Overall, 1443 participants were recruited between May 2018 and September 2019, of whom 1388 had a HCV RNA point-of-care test result (Supplementary Figure S2). Among people with a HCV RNA test result, 24% (n = 331) had current HCV infection. People reporting HCV treatment in the 12 weeks prior to enrolment who were RNA positive and had no post-enrolment treatment initiation were excluded (4%, n = 14), leaving 317 people with current HCV infection eligible for treatment (Supplementary Table S1). Compared to people without current HCV infection, people with current HCV infection had a higher proportion of homelessness (15% vs. 9%, p = 0.002), incarceration > 12 months before enrolment (61% vs. 48%, p < 0.001), to have injected drugs in the last month (70% vs. 61%, p = 0.006), and to have advanced liver disease (FibroScan; liver stiffness measurement > 7.0 kpa; 36% vs. 19%, p < 0.001) (Supplementary Table S1).
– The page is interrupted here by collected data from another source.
-- ==== Sys2Proof/Laws/Exec.lean ====
section
/-!
SUPPORT. One equation per instruction: `exec` is its meaning.
-/
namespace Sys2Proof.Machine
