-- ==== Sys2Proof/Laws/PerInstr.lean ====
section
/-!
SUPPORT. One lemma per instruction: the words of a well-formed instruction decode to it (02 R24, R27, R35). An event has no words.
-/
namespace Sys2Proof.Laws.Encoding

/-- An instruction that has words is what its words decode to, wherever it is well formed. -/
def Statement (i : Instr) : Prop := encode i ≠ .none → i.wf = true → decodeWords (encode i) = .ok i

/-! The three opcodes that several instructions share. -/

theorem coreInstr_0x81 (w : W64) : coreInstr (BitVec.toNat (0x81 : BitVec 8)) w = (match (RRR.dec w).func.toNat with
    | 0 => some (.colqRd (.dec w)) | 1 => some (.colqOpen (.dec w)) | 2 => some (.colqClose (.dec w)) | _ => none) := rfl
theorem coreInstr_0xB7 (w : W64) : coreInstr (BitVec.toNat (0xB7 : BitVec 8)) w = (match (NET.dec w).func.toNat with
    | 0 => some (.nruleLook (.dec w)) | 1 => some (.nruleSet (.dec w)) | 2 => some (.nruleInv (.dec w)) | _ => none) := rfl
theorem coreInstr_0xCB (w : W64) : coreInstr (BitVec.toNat (0xCB : BitVec 8)) w = (match (RRR.dec w).func.toNat with
    | 0 => some (.mrecvPop (.dec w)) | 1 => some (.mrecvCfg (.dec w)) | 2 => some (.mrecvSt (.dec w))
    | 3 => some (.mrecvFree (.dec w)) | _ => none) := rfl
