/-! Management requests, interfaces and sessions. -/

/-- PART words: the sectors in dword 1, the channels in dwords 2 and 3. -/
def partWord (valid : Bool) (smask chmask : Nat) : BitVec 256 :=
  BitVec.ofNat 256 ((if valid then 2 ^ 63 else 0) + smask * 2 ^ 64 + chmask * 2 ^ 128)
/-- Requests that wait: one of the management session, and one of function 0's. -/
def calling : List Peer := [{ port := 0, kind := 2, vf := 0 }, { port := 0, kind := 1, vf := 0 }]
/-- One function and colour as given; port 0 in the link state given; core 1 held in reset, core 2 stopped. -/
def wTrust (v : Vf) (c : Colour) (l : LinkState) : State :=
  { w0 with vfs := [(0, v)], colours := [(0, c)], links := [(0, l)],
            cores := [(0, core0 0 []), (1, Core.reset), (2, { Core.reset with run := .stopped })],
            trust := { Trust.reset with measure := [(7, 0)], mgmt := some 0, calls := calling } }
/-- The package supervisor's session is open at port 0, which is in AUTH. -/
def ruled (s : State) : State := { s with links := [(0, .auth)], trust := { s.trust with mgmt := some 0, calls := calling } }
def vfOf (st : VfState) (sess : Bool) : Vf := { Vf.reset with en := true, ctxid := 7, st := st, sess := sess }
def colOf (keyed : Bool) : Colour := { Colour.reset with valid := true, keyed := keyed }
/-- A module without core 5 and channel 3. -/
def wLess : State := { w0 with lacks := { Lacks.none with cores := 32, chans := 8 } }
def wSeal : State := ruled { wWalk 0 0 with vfs := [(0, vfOf .unlocked false)] }
/-- Under a management session: the world, and the module that lacks units. -/
abbrev w1r : State := ruled w0
abbrev lessr : State := ruled wLess
theorem witness_ManagementRequests :
    w0.reached = false ∧ w1r.reached = true ∧ lessr.reached = true ∧ wSeal.reached = true ∧ (wTrust (vfOf .run true) (colOf true) .auth).reached = true ∧
    w0.trust.calls = [] ∧ (w1r.trust.calls.any fun p => p.kind == 1 && p.vf == 0) = true ∧ w1r.stopping 0 = false ∧
    w1r.parts.map (·.1) = [0] ∧ (w1r.part 0).smask &&& (partWord true 1 0).extractLsb' 64 16 ≠ 0 ∧ (partWord true 0 0).getLsbD 63 = true ∧
    (partWord true 0 0).extractLsb' 64 16 = 0 ∧ lessr.chanPresent 3 = false ∧ ((partWord true 1 8).extractLsb' 128 128).getLsbD 3 = true ∧
    (w1r.part 0).valid = true ∧ (w1r.part 0).smask.getLsbD 1 = true ∧ ((partWord true 1 0).extractLsb' 64 16).getLsbD 1 = false ∧
    w1r.trust.cleanSectors = 0 ∧ (partWord true 0xFFFF (2 ^ 128 - 1)).extractLsb' 64 16 = 0xFFFF ∧
    (partWord true 0xFFFF (2 ^ 128 - 1)).extractLsb' 128 128 = (w1r.part 0).chmask ∧ (w1r.part 0).smask = 0xFFFF ∧
    (2 ^ 127 + 2 ^ 123 : BitVec 128).getLsbD 127 = true ∧ (w1r.vf ((2 ^ 127 + 2 ^ 123 : BitVec 128).extractLsb' 117 6).toNat).part ≠ (2 ^ 127 + 2 ^ 123 : BitVec 128).extractLsb' 123 4 ∧
    (w1r.vf ((2 ^ 127 : BitVec 128).extractLsb' 117 6).toNat).part = (2 ^ 127 : BitVec 128).extractLsb' 123 4 ∧
    (let s := wTrust (vfOf .unlocked false) (colOf true) .trained
     (s.core 0).run = .running ∧ (s.core 1).run = .reset ∧ s.corePresent 1 = true ∧ s.boundAt 1 0 = true ∧ (s.core 2).run = .stopped ∧
       s.boundAt 1 9 = false) ∧
    lessr.corePresent 5 = false ∧ w1r.corePresent 5 = true ∧ space (gddrBase / 4096 * 4096) = .gddr ∧
    w1r.chanPresent (chanOf (gddrBase / 4096 * 4096)) = true ∧ w1r.retired = [] ∧ ({ w1r with retired := [gddrBase / 4096] } : State).retired = [gddrBase / 4096] ∧
    (0 : BitVec 512).extractLsb' 0 256 = (0 : BitVec 512).extractLsb' 256 256 ∧ (1 : BitVec 512).extractLsb' 0 256 ≠ (1 : BitVec 512).extractLsb' 256 256 ∧
    ((wTrust (vfOf .run true) (colOf true) .auth).colour 0).valid = true ∧ ((wTrust (vfOf .run true) (colOf true) .auth).vf 0).st = .run ∧
    ((wTrust (vfOf .run true) (colOf true) .auth).vf 0).sess = true ∧ ((wTrust (vfOf .unlocked false) (colOf true) .auth).vf 0).sess = false ∧
    ((wTrust (vfOf .run true) (colOf true) .auth).vf 0).en = true ∧ (wTrust (vfOf .run true) (colOf true) .auth).scrubbing 0 = false ∧
    ((wTrust (vfOf .run true) (colOf true) .auth).trust.calls.any fun p => p.kind == 1 && p.vf == 0) = true ∧
    (w1r.domain 0 0).tx = false ∧ (w1r.domain 0 0).rx0 = false ∧ (w1r.domain 0 0).rx1 = false ∧ (w1r.domain 0 0).key0 = none ∧
    ({ w1r with domains := [(0, { Domain.reset with key0 := some 1, key1 := some 2, rx0 := true })] } : State).domain 0 0 =
      { Domain.reset with key0 := some 1, key1 := some 2, rx0 := true } ∧ (2 ^ 59 : W64).getLsbD 59 = true ∧ (2 ^ 57 : W64).getLsbD 57 = true ∧
    w1r.portPresent 0 = true ∧ ({ w1r with lacks := { Lacks.none with ports := 1 } } : State).portPresent 0 = false ∧
    ((wSeal.colour 0).valid = true ∧ (wSeal.vf (wSeal.colour 0).vf.toNat).ctxid = 7 ∧ (wSeal.sealPages 0 4096 1).isSome = true ∧ (wSeal.sealPages 0 0x2000 1) = none ∧
      (0x1FFC : Nat) - 0x1FFC % 4096 = 4096 ∧ ((0x1FFC % 4096 + 4 + 4095) / 4096 = 1)) := by decide +kernel
/-- A request from port 0 about function 0, kind 0 or 2. -/
def req (kind : BitVec 4) (slot : BitVec 3) (body : List Byte) : Spdm :=
  { port := 0, ver := 1, kind := kind, vf := 0, rsvZero := true, lenOk := true, slot := slot, body := body }
def hand (p : Peer) (mgmt : Bool) : Handshake := { peer := p, mgmt := mgmt, secret := 0 }
def hands (s : State) (p : Peer) (mgmt : Bool) : State := { s with trust := { s.trust with hands := [hand p mgmt] } }
abbrev peerOf (kind : Nat) : Peer := { port := 0, kind := kind, vf := 0 }
/-- A NEGOTIATE_ALGORITHMS that offers ML-DSA and ML-KEM. -/
def offer : List Byte := List.replicate 24 0 ++ [1, 0, 0, 0] ++ extSign ++ [2, 0x21, 0, 0] ++ extKem
theorem witness_SessionsAndInterfaces :
    w0.trust.calls = [] ∧ ((wTrust (vfOf .unlocked false) (colOf true) .auth).trust.calls.any fun p => p.kind == 1 && p.vf == 0) = true ∧
    (wTrust (vfOf .unlocked false) (colOf true) .auth).portAuth 0 = true ∧
    (wTrust (vfOf .unlocked false) (colOf true) .auth).vf 0 = vfOf .unlocked false ∧
    (let s := wTrust (vfOf .unlocked true) (colOf true) .auth
     (s.vf 0).sess = true ∧ (s.vf 0).st = .unlocked ∧ (s.vf 0).en = true ∧ (s.vf 0).ctxid ≠ 0 ∧ (s.colours.all fun c => c.2.keyed) = true ∧
       (Sp.find? s.trust.measure (s.vf 0).ctxid.toNat).isSome = true) ∧
    ((wTrust (vfOf .locked true) (colOf true) .auth).vf 0).nonce = 0 ∧ ((wTrust (vfOf .locked true) (colOf true) .auth).vf 0).st = .locked ∧
    ((wTrust (vfOf .run true) (colOf true) .auth).vf 0).st ≠ .locked ∧ ((wTrust (vfOf .run true) (colOf true) .auth).colour 0).valid = true ∧
    (req 0 1 []).ver = 1 ∧ (req 0 1 []).kind.toNat ≤ 2 ∧ (req 0 1 []).rsvZero = true ∧ (req 0 1 []).lenOk = true ∧ (req 2 1 []).vf = 0 ∧ (req 2 1 []).kind = 2 ∧
    ({ req 0 1 [] with ver := 2 } : Spdm).ver ≠ 1 ∧ w0.portAuth 0 = false ∧ (wTrust (vfOf .run true) (colOf true) .trained).portUp 0 = true ∧
    ((ruled State.reset).vf 0).en = false ∧ (ruled State.reset).portAuth 0 = true ∧
    ({ ruled State.reset with booting := true } : State).portAuth 0 = true ∧ (ruled State.reset).booting = false ∧
    offersBoth offer = true ∧ offersBoth [] = false ∧ (List.replicate 1184 (0 : Byte)).length = 1184 ∧ ([] : List Byte).length ≠ 1184 ∧
    (ruled w0).trust.mgmt = some 0 ∧ w0.trust.hands = [] ∧
    (hands w0 (peerOf 0) false).trust.hands = [hand (peerOf 0) false] ∧ (hands w0 (peerOf 2) true).trust.hands = [hand (peerOf 2) true] ∧
    (hand (peerOf 2) false).mgmt = false ∧ w0.trust.anchor = none ∧
    ({ w0.trust with anchor := some [1] } : Trust).anchor = some [1] ∧
    (wTrust (vfOf .run true) (colOf true) .trained).link 0 = .trained ∧ (wTrust (vfOf .run true) (colOf true) .auth).link 0 = .auth ∧
    (wTrust (vfOf .run true) (colOf true) .auth).trust.mgmt = some 0 ∧ w0.trust.mgmt ≠ some 0 ∧ (req 0 0 []).slot = 0 ∧ (req 0 1 []).slot ≠ 0 ∧
    (w0.trust.pending.any fun p => p.slot == some 1) = false ∧ w0.trust.deferred = [] ∧
    ({ w0.trust with pending := [{ slot := some 1, msg := .answer true }] } : Trust).pending.any (fun p => p.slot == some 1) = true ∧
    (wTrust (vfOf .run true) (colOf true) .auth).vf 0 = vfOf .run true ∧ ((wTrust (vfOf .run false) (colOf true) .auth).vf 0).sess = false := by
  decide +kernel
/-- Whether a chain verifies against an anchor is a free value: where it does, the clauses of FINISH and of KEY_EXCHANGE that ask for it
have their state, and where it does not, the others have theirs. -/
theorem witness_SessionsAndInterfaces_verified (b : List Byte) :
    (Config.verifies Config.managementAnchor b = true → ∃ a, some Config.managementAnchor = some a ∧ Config.verifies a b = true) ∧
    (Config.verifies [1] b = true → ∃ a, ({ w0.trust with anchor := some [1] } : Trust).anchor = some a ∧ Config.verifies a b = true) ∧
    ¬∃ a, w0.trust.anchor = some a ∧ Config.verifies a b = true :=
  ⟨fun h => ⟨_, rfl, h⟩, fun h => ⟨_, rfl, h⟩, fun ⟨_, h, _⟩ => by cases h⟩
/-- Function 0 is being stopped, with the scrub of colour 0 and as many more as said; the TLBI waits for the bank operations given. -/
def wScrub (ops : List BankOp) : Scrub :=
  { colour := 0, was := colOf true, measure := 0, t1 := 0,
    wait := { cmd := { kind := 1, colour := some 0, base := 0, len := 0, flag := 0 }, blks := [], pres := [], cmds := [], ops := ops, lines := [], reqs := [],
              isl := [], vanes := [], reads := [] } }
def wStop (more : Nat) : State :=
  let s := wTrust (vfOf .run true) (colOf true) .auth
  { s with trust := { s.trust with stops := [{ vf := 0, managed := false, scrubs := List.replicate (more + 1) (wScrub []) }] } }
theorem witness_SessionsAndInterfaces_scrubs :
    (wStop 0).trust.stops[0]? = some { vf := 0, managed := false, scrubs := [wScrub []] } ∧
    (wStop 1).trust.stops[0]? = some { vf := 0, managed := false, scrubs := wScrub [] :: [wScrub []] } ∧
    (wStop 0).scrubReady (wScrub []) = true ∧
    ((wStop 0).scrubbing 0 = true ∧ (wStop 0).reached = true) ∧
    (let o : BankOp := { core := 0, reg := none, addr := 0, va := 0, sc := false, acq := false, kind := .clrp }
     ({ wStop 0 with bankOps := [o] } : State).scrubReady (wScrub [o]) = false) ∧
    (let s := wTrust (vfOf .run true) { colOf false with valid := false } .auth
     s.colours.all (fun e => !e.2.valid && !e.2.keyed) = true ∧ (s.vf 0).st ≠ .unlocked) ∧
    (let s := wTrust (vfOf .run true) (colOf true) .auth
     (s.colour 0).vf = 0 ∧ (s.colour 0).valid = true ∧ s.partOf 0 = some (s.colour 0).part.toNat) := by decide +kernel
/-- The last colour of a stop: the key is erased, a receipt and the answer go out, the function is unlocked (26 Table 26.6, R372). -/
theorem test_scrub_ends :
    (let t := (wStop 0).scrub 0
     (t.colour 0).keyed = false ∧ (t.vf 0).st = .unlocked ∧ t.trust.stops = [] ∧ t.trust.outbox.length = 2) := by decide +kernel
3.2. Prevalence and Characteristics of HCV Treatment Initiation at Three Months Post-Enrolment

Of 317 people with current HCV infection eligible for treatment, 15% (n = 47, 95% confidence interval (CI): 11–19%) had initiated treatment at three months. At three months post-enrolment, treatment initiation was lower among people who were homeless (4% vs. 17%, p = 0.002), people incarcerated in last 12 months (vs. more than 12 months ago or no incarceration history; 8% vs. 16% and 19%, p = 0.165), people who injected drugs in the last month (14% vs. 16%, p = 0.792), and people who had never previously been diagnosed with HCV (8% vs. 15% amongst those diagnosed but never treated and 21% among those previously treated, p = 0.150) (Table 1). Overall, 15% (47/317, 95% CI: 11–19%), 27% (85/317, 95% CI 22–32%), 38% (120/317, 95% 32–43%), and 49% (155/317, 95% CI 43–55%) of people with current HCV infection had initiated treatment at 3-, 6-, 12-, and 24-months following testing, respectively.

Table 1.

Baseline characteristics of people with HCV infection, by treatment initiation status three months following HCV diagnosis in ETHOS Engage (n = 317).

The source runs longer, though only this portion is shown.